- [ASSIGNMENT]:
Determine how many of the lines below hold the word "next". Give the number and nothing else.

- [LISTED RECORDS]:
/-- What a source must be for the build to succeed: 1 to 256 codes, no symbol twice, no length over-subscribed. -/
def Hsrc.WellFormed (h : Hsrc) : Prop :=
  1 ≤ h.total ∧ h.total ≤ 256 ∧ (h.vals.toList.take h.total).Nodup ∧
  ∀ L : Nat, 1 ≤ L → L ≤ 16 → h.firstCode L + h.counts.getD (L - 1) 0 ≤ 2 ^ L

/-! ### The iteration order (47_image.md R107) -/

/-- The row of R91 for each variant but the reserved one. -/
def VariantTable : Prop := ∀ (v : BitVec 2) (c : Channel), v ≠ 3 →
  variantMode v = (if v = 2 then .direct else .colourDifference) ∧
  variantKind v c = (if v ≠ 2 ∧ (c = 1 ∨ c = 2) then .chrominance else .luminance) ∧
  (variantSub v c = true ↔ v = 0 ∧ (c = 1 ∨ c = 2)) ∧ variantUnit v = if v = 0 then 16 else 8

/-- How many blocks of a channel stand side by side in a macroblock: two for a full-resolution channel of the 16-unit
variant, else one. -/
def blocksAcross (s : State) (c : Channel) : Nat := if s.variant = 0 ∧ (c = 0 ∨ c = 3) then 2 else 1

/-- What orders the blocks of the stream, the first entry first: the macroblock's row, its column, the channel, the
block's row, its column. -/
def streamKey (s : State) (pos : BlockPos) : List Nat :=
  [pos.by_ / blocksAcross s pos.c, pos.bx / blocksAcross s pos.c, pos.c.val, pos.by_, pos.bx]

/-- The list is the image's blocks in stream order: those of the macroblocks that begin inside the image, of each
channel without a default value, in the order of their keys. -/
structure InStreamOrder (s : State) (l : List BlockPos) : Prop where
  places : ∀ (unit : Nat), unit = (if s.variant = 0 then 16 else 8) → ∀ pos : BlockPos, pos ∈ l ↔
    s.chCfg[pos.c].defen = false ∧ pos.bx / blocksAcross s pos.c * unit < s.width.toNat ∧
      pos.by_ / blocksAcross s pos.c * unit < s.height.toNat
  order : l.Pairwise fun a b => streamKey s a < streamKey s b

/-! ### Images as lists of coded blocks (47_image.md R107 to R110) -/

/-- The predictors after blocks with these first coefficients (46_block_codec.md R99). -/
def lastDc : Vector Word 4 → List (BlockPos × Block) → Vector Word 4
  | pred, [] => pred
  | pred, (pos, z) :: rest => lastDc (pred.set pos.c z[0]) rest

/-- The items of a list of zigzag blocks coded one after another, each against its channel's predictor and with the
tables of its channel's kind; none where a block has no code (46_block_codec.md R102). -/
def codedItems (s : State) : Vector Word 4 → List (BlockPos × Block) → Option (List (Nat × Nat))
  | _, [] => some []
  | pred, (pos, z) :: rest =>
    let k := variantKind s.variant pos.c
    match blkSymbols s.ht[dcTable k] s.ht[acTable k] pred[pos.c] z, codedItems s (pred.set pos.c z[0]) rest with
    | some items, some more => some (items ++ more)
    | _, _ => none

/-- v is the sample of channel c at pixel (x, y) of the image whose quantised blocks are zs: the default value of a
channel that has one; else the entry of the reconstructed block that covers the pixel, in a plane of half the width
and height for a subsampled channel (R108). -/
def SampleIs (s : State) (qt : Vector (Vector (BitVec 15) 64) 4) (zs : List (BlockPos × Block)) (c : Channel) (x y : Nat)
    (v : Int) : Prop :=
  if s.chCfg[c].defen then v = s.chCfg[c].defval.toNat
  else
    let x' := if variantSub s.variant c then x / 2 else x
    let y' := if variantSub s.variant c then y / 2 else y
    ∃ z : Block, (⟨c, x' / 8, y' / 8⟩, z) ∈ zs ∧
      v = blkAt (reconstruct (variantKind s.variant c) qt[c] z) (y' % 8) (x' % 8)

/-! ### The image pipelines, by the block commands (47_image.md R108, R110) -/

/-- t is the state after the instructions, run one after another from s. -/
def Runs : List Instr → State → State → Prop
  | [], s, t => t = s
  | i :: rest, s, t => ∃ u, exec i s = .next u ∧ Runs rest u t

/-- The scale tables `ctx_setup()` leaves, by the formula of R82: a new one for each channel without a default value
(R105). -/
def ContextScales (s : State) (qt : Vector (Vector (BitVec 15) 64) 4) : Prop := ∀ (c : Channel) (i : Fin 64),
  (s.chCfg[c].defen = true → qt[c][i] = s.qt[c][i]) ∧
  (s.chCfg[c].defen = false → ∀ k : Fin 2, k = (if s.variant ≠ 2 ∧ (c = 1 ∨ c = 2) then 1 else 0) →
    (qt[c][i].toNat : Int) =
      max 100 (min 25500 (s.qbase[k][i].toNat * (200 - 2 * (s.chCfg[c].quality.toNat : Int)))))

/-- `reconstruct` is UNZIGZAG, DEQUANT, IDCT and SHIFT_CLAMP, one after another, from a zigzag block in BLK (R108). -/
def ReconstructRuns : Prop := ∀ (s : State) (c : Channel) (k : Kind) (z : Block),
  ∃ t, Runs [.unzigzag, .dequant c, .idct, .shiftClamp k] { s with blk := z } t ∧ t.blk = reconstruct k s.qt[c] z

/-- Every pixel of the image stands in DMEM at DST_BASE + 4(y·WIDTH + x), A R G B: it is COMPOSE, in the variant's
mode, of the four channels' samples at (x, y) (R108). -/
def WritesPixels (s : State) (qt : Vector (Vector (BitVec 15) 64) 4) (zs : List (BlockPos × Block)) (m : Memory) :
    Prop :=
  ∀ x y : Nat, x < s.width.toNat → y < s.height.toNat → ∃ (b : Block) (u : State),
    (∀ c : Channel, SampleIs s qt zs c x y b[Fin.castLE (m := 64) (by decide) c].toInt) ∧
    exec (.compose (variantMode s.variant)) { s with blk := b } = .next u ∧
    memBytes m (s.dstBase.toNat + 4 * (y * s.width.toNat + x)) 4 =
      [u.result0.extractLsb' 24 8, u.result0.extractLsb' 16 8, u.result0.extractLsb' 8 8, u.result0.extractLsb' 0 8]

/-- v is the sample of channel c at pixel (x, y) of the source: DECOMPOSE, in the variant's mode, of the word whose
bytes A R G B stand at SRC_BASE + 4(y·WIDTH + x), or of 0 in the padding (R110). -/
def InputSampleIs (s : State) (c : Channel) (x y : Nat) (v : Int) : Prop :=
  ∃ (w : Word) (u : State),
    (x < s.width.toNat ∧ y < s.height.toNat →
      [w.extractLsb' 24 8, w.extractLsb' 16 8, w.extractLsb' 8 8, w.extractLsb' 0 8] =
        memBytes s.mem (s.srcBase.toNat + 4 * (y * s.width.toNat + x)) 4) ∧
    (¬(x < s.width.toNat ∧ y < s.height.toNat) → w = 0) ∧
    exec (.decompose (variantMode s.variant)) { s with arg0 := w } = .next u ∧
    v = u.blk[Fin.castLE (m := 64) (by decide) c].toInt

/-- v is the sample of channel c at (x, y) of the coded plane: for a subsampled channel the average of a 2×2 cell,
truncated toward zero (44_sampler.md R89), else the sample itself (R110). -/
def PlaneSampleIs (s : State) (c : Channel) (x y : Nat) (v : Int) : Prop :=
  if variantSub s.variant c then
    ∃ v1 v2 v3 v4 sum : Int, InputSampleIs s c (2 * x) (2 * y) v1 ∧ InputSampleIs s c (2 * x + 1) (2 * y) v2 ∧
      InputSampleIs s c (2 * x) (2 * y + 1) v3 ∧ InputSampleIs s c (2 * x + 1) (2 * y + 1) v4 ∧
      sum = v1 + v2 + v3 + v4 ∧ 4 * |v| ≤ |sum| ∧ |sum| < 4 * |v| + 4 ∧ 0 ≤ v * sum
  else InputSampleIs s c x y v

/-- The blocks ENCODE_IMAGE codes are, in the iteration's order, what UNSHIFT, FDCT, QUANT and ZIGZAG, one after
another, make of the 8×8 plane samples of each place (R110). -/
def PreparedRuns : Prop := ∀ (s : State) (qt : Vector (Vector (BitVec 15) 64) 4),
  (preparedBlocks s qt).map Prod.fst = blocks s ∧
  ∀ e ∈ preparedBlocks s qt, ∃ (b : Block) (t : State),
    (∀ y x : Fin 8, PlaneSampleIs s e.1.c (8 * e.1.bx + x) (8 * e.1.by_ + y) (blkAt b y x)) ∧
    Runs [.unshift (variantKind s.variant e.1.c), .fdct, .quant e.1.c, .zigzag] { s with qt := qt, blk := b } t ∧
    e.2 = t.blk

/-- The states of an image decoded block by block: CTX_INIT and BS_OPEN_READ, then BLK_DECODE of each block of the
iteration; `f n` is the state before block n (R105, R108). -/
structure BlockByBlock (s : State) (f : Nat → State) : Prop where
  opened : Runs [.ctxInit, .bsOpenRead] s (f 0)
  block  : ∀ (n : Nat) (pos : BlockPos), (blocks s)[n]? = some pos →
    exec (.blkDecode pos.c (variantKind s.variant pos.c)) (f n) = .next (f (n + 1))

/-- Block n is the first that faulted or underran (10_state.md R19). -/
def FirstBad (s : State) (f : Nat → State) (n : Nat) : Prop :=
  n < (blocks s).length ∧ (f (n + 1)).status.errcode ≠ .none ∧ ∀ m < n, (f (m + 1)).status.errcode = .none

end Sys2Proof.Machine
end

- [ANSWER SECTION]:
4